Take the line with "remaining : t.xfer.remaining" and the rest of the lines after it, to the end of the entries, and restate them exactly.

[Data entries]
- Opening Delimiter -

theorem asyncRound_rx (hm : s.xfer.mode = .rx) (he : existsAt s.par s.xfer.rxCur = true)
    (hlo : s.ghost.rxLo ≤ s.xfer.rxCur) (hhi : s.xfer.rxCur < s.ghost.rxHi) :
    ∃ t, asyncRound d s = .ok t ∧
      RoundDone (Memory.write s.mem s.xfer.rxCur d)
        { s.xfer with
          mode := if s.xfer.remaining = 1 then .idle else .rx
          rxCur := cursorNext s.par s.xfer.rxCur
          remaining := s.xfer.remaining - 1 } [] [d] s t := by
  have hm' := roundEntry_mode d hm
  have hr' : (roundEntry d s).xfer.remaining ≠ 0 := by rwa [roundEntry_xfer]
  have ha := (advance_rx hm').trans (advanceRx_of_ok hr' (storeByte_roundEntry d he hlo hhi))
  obtain ⟨-, -, hacc⟩ := advance_row_rx ha hm' hr'
  simpa [hm] using RoundDone.of_advance hhook ha hacc

variable (heTx : existsAt s.par s.xfer.txCur = true) (hloTx : s.ghost.txLo ≤ s.xfer.txCur)
  (hhiTx : s.xfer.txCur < s.ghost.txHi)
include heTx hloTx hhiTx

theorem asyncRound_tx (hm : s.xfer.mode = .tx) :
    ∃ t, asyncRound d s = .ok t ∧
      RoundDone s.mem
        { s.xfer with txCur := cursorNext s.par s.xfer.txCur, remaining := s.xfer.remaining - 1 }
        [Memory.read s.mem s.xfer.txCur] [] s t := by
  have hm' := roundEntry_mode d hm
  have hr' : (roundEntry d s).xfer.remaining ≠ 0 := by rwa [roundEntry_xfer]
  have ha := (advance_tx hm').trans (advanceTx_of_ok hr' (sendByte_roundEntry d heTx hloTx hhiTx))
  obtain ⟨-, -, hacc⟩ := advance_row_tx ha hm' hr'
  simpa [acceptedWrite] using RoundDone.of_advance hhook ha hacc

theorem asyncRound_txrx (hm : s.xfer.mode = .txrx) (heRx : existsAt s.par s.xfer.rxCur = true)
    (hloRx : s.ghost.rxLo ≤ s.xfer.rxCur) (hhiRx : s.xfer.rxCur < s.ghost.rxHi) :
    ∃ t, asyncRound d s = .ok t ∧
      RoundDone (Memory.write s.mem s.xfer.rxCur d)
        { s.xfer with
          txCur := cursorNext s.par s.xfer.txCur
          rxCur := cursorNext s.par s.xfer.rxCur
          remaining := s.xfer.remaining - 1 }
        [Memory.read s.mem s.xfer.txCur] [d] s t := by
  have hm' := roundEntry_mode d hm
  have hr' : (roundEntry d s).xfer.remaining ≠ 0 := by rwa [roundEntry_xfer]
  have hsend := sendByte_roundEntry d heTx hloTx hhiTx
  have ha := (advance_txrx hm').trans ((advanceTxrx_of_ok hr' hsend).trans
    (congrArg (Except.map _) (storeByte_acceptedWrite d _ heRx hloRx hhiRx)))
  obtain ⟨-, -, hacc⟩ := advance_row_txrx ha hm' hr'
  simpa [acceptedWrite, readDone] using RoundDone.of_advance hhook ha hacc

end

/-! ## Many rounds -/

theorem asyncRounds_concat {ds : List Byte} {d : Byte} {s t u : State} (h : asyncRounds ds s = .ok t)
    (h' : asyncRound d t = .ok u) : asyncRounds (ds ++ [d]) s = .ok u := by
  induction ds generalizing s with
  | nil =>
    cases h
    simp only [List.nil_append, asyncRounds, h']
  | cons e es ih =>
    simp only [List.cons_append, asyncRounds] at h ⊢
    split at h
    · cases h
    · exact ih h

/-- A relation between the bytes of the rounds so far and the state holds after all rounds, if it holds before the
first and every round answers a state and keeps it. -/
theorem asyncRounds_induction {I : List Byte → State → Prop} {ds : List Byte} {s : State} (hstart : I [] s)
    (hround : ∀ es d t, es.length < ds.length → I es t → ∃ u, asyncRound d t = .ok u ∧ I (es ++ [d]) u) :
    ∃ t, asyncRounds ds s = .ok t ∧ I ds t := by
  induction ds using List.reverseRecOn with
  | nil => exact ⟨s, rfl, hstart⟩
  | append_singleton ds d ih =>
    have hlen : (ds ++ [d]).length = ds.length + 1 := List.length_append
    obtain ⟨t, ht, hI⟩ := ih fun es e t hlt => hround es e t (by omega)
    obtain ⟨u, hu, hI'⟩ := hround ds d t (by omega) hI
    exact ⟨u, asyncRounds_concat ht hu, hI'⟩

/-- The rounds of a non-empty list are those of all its bytes but the last, and one more. -/
theorem asyncRounds_dropLast {ds : List Byte} {s t u : State} (hne : ds ≠ []) (h : asyncRounds ds.dropLast s = .ok t)
    (h' : asyncRound (ds.getLast hne) t = .ok u) : asyncRounds ds s = .ok u :=
  List.dropLast_append_getLast hne ▸ asyncRounds_concat h h'

end Sys2Proof.Machine
end


section
/-! SUPPORT. A run of bytes stored one after the other: what each address reads as (20_memory.md R62, R63). -/

namespace Sys2Proof.Machine

/-- Memory after the bytes of a list are written at `b`, `b + 1`, …, in order. -/
def storeBytes (m : List Host.Cell) (b : Nat) : List Byte → List Host.Cell
  | [] => m
  | d :: ds => storeBytes (Memory.write m b d) (b + 1) ds

theorem storeBytes_concat (m : List Host.Cell) (b : Nat) (ds : List Byte) (d : Byte) :
    storeBytes m b (ds ++ [d]) = Memory.write (storeBytes m b ds) (b + ds.length) d := by
  induction ds generalizing m b with
  | nil => rfl
  | cons e es ih =>
    rw [List.cons_append, storeBytes, storeBytes, ih, List.length_cons, Nat.add_right_comm, Nat.add_assoc]

section
variable {m : List Host.Cell} (hwf : Memory.wf m = true)
include hwf

theorem read_storeBytes_outside {b x : Nat} {ds : List Byte} (hx : x < b ∨ b + ds.length ≤ x) :
    Memory.read (storeBytes m b ds) x = Memory.read m x := by
  induction ds generalizing m b with
  | nil => rfl
  | cons d ds ih =>
    rw [List.length_cons] at hx
    rw [storeBytes, ih (Memory.wf_write hwf) (by omega), Memory.read_write hwf, if_neg (by omega)]

theorem read_storeBytes_slot {b k : Nat} {ds : List Byte} (hk : k < ds.length) :
    ds[k]? = some (Memory.read (storeBytes m b ds) (b + k)) := by
  induction ds generalizing m b k with
  | nil => exact absurd hk (Nat.not_lt_zero k)
  | cons d ds ih =>
    have hwf' := Memory.wf_write (a := b) (v := d) hwf
    cases k with
    | zero =>
      have hfirst : Memory.read (storeBytes m b (d :: ds)) b = d := by
        rw [storeBytes, read_storeBytes_outside hwf' (.inl (Nat.lt_succ_self b)), Memory.read_write hwf, if_pos rfl]
      exact congrArg some hfirst.symm
    | succ k =>
      have hrest := ih hwf' (b := b + 1) (Nat.lt_of_succ_lt_succ hk)
      rw [List.getElem?_cons_succ, hrest, storeBytes, Nat.add_right_comm, Nat.add_assoc]

end

end Sys2Proof.Machine
end

section
/-! SUPPORT. The transmit law: after k DataWrites the transfer stands at the byte k of its buffer (41_async.md
R143). -/

namespace Sys2Proof.Machine

/-- The cursor after the byte at offset `k`, modulo its width (20_memory.md R66). -/
theorem cursorNext_add (p : Params) (b k : Nat) : cursorNext p (b + k) = (b + (k + 1)) % 2 ^ p.addrBits := rfl

/-- TX_ASYNC was issued in `s`, and since then the first `k` bytes of its buffer were written to DATA. -/
structure TxRun (s : State) (k : Nat) (t : State) : Prop where
  par : t.par = s.par
  hook : t.hook = s.hook
  ghost : t.ghost = { s.ghost with txLo := s.arg.tx, txHi := s.arg.tx + s.arg.size }
  mem : t.mem = s.mem
  mode : t.xfer.mode = .tx
  txCur : t.xfer.txCur = (s.arg.tx + k) % 2 ^ s.par.addrBits
  remaining : t.xfer.remaining = s.arg.size - k
  accesses : Accesses ((List.range k).map fun j => Memory.read s.mem (s.arg.tx + j)) [] s t

theorem TxRun.hookAllowed {s t : State} {k : Nat} (h : TxRun s k t) (hhook : HookAllowed s) : HookAllowed t := by
  rwa [HookAllowed, h.hook, h.par]

section
variable {s : State} (hfit : s.arg.tx + s.arg.size ≤ 2 ^ s.par.addrBits)
  (hbuf : BufferExists s.par s.arg.tx s.arg.size)
include hfit hbuf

- Closing Delimiter -

Exercise solution:
  remaining : t.xfer.remaining = s.arg.size - k
  accesses : Accesses ((List.range k).map fun j => Memory.read s.mem (s.arg.tx + j)) [] s t

theorem TxRun.hookAllowed {s t : State} {k : Nat} (h : TxRun s k t) (hhook : HookAllowed s) : HookAllowed t := by
  rwa [HookAllowed, h.hook, h.par]

section
variable {s : State} (hfit : s.arg.tx + s.arg.size ≤ 2 ^ s.par.addrBits)
  (hbuf : BufferExists s.par s.arg.tx s.arg.size)
include hfit hbuf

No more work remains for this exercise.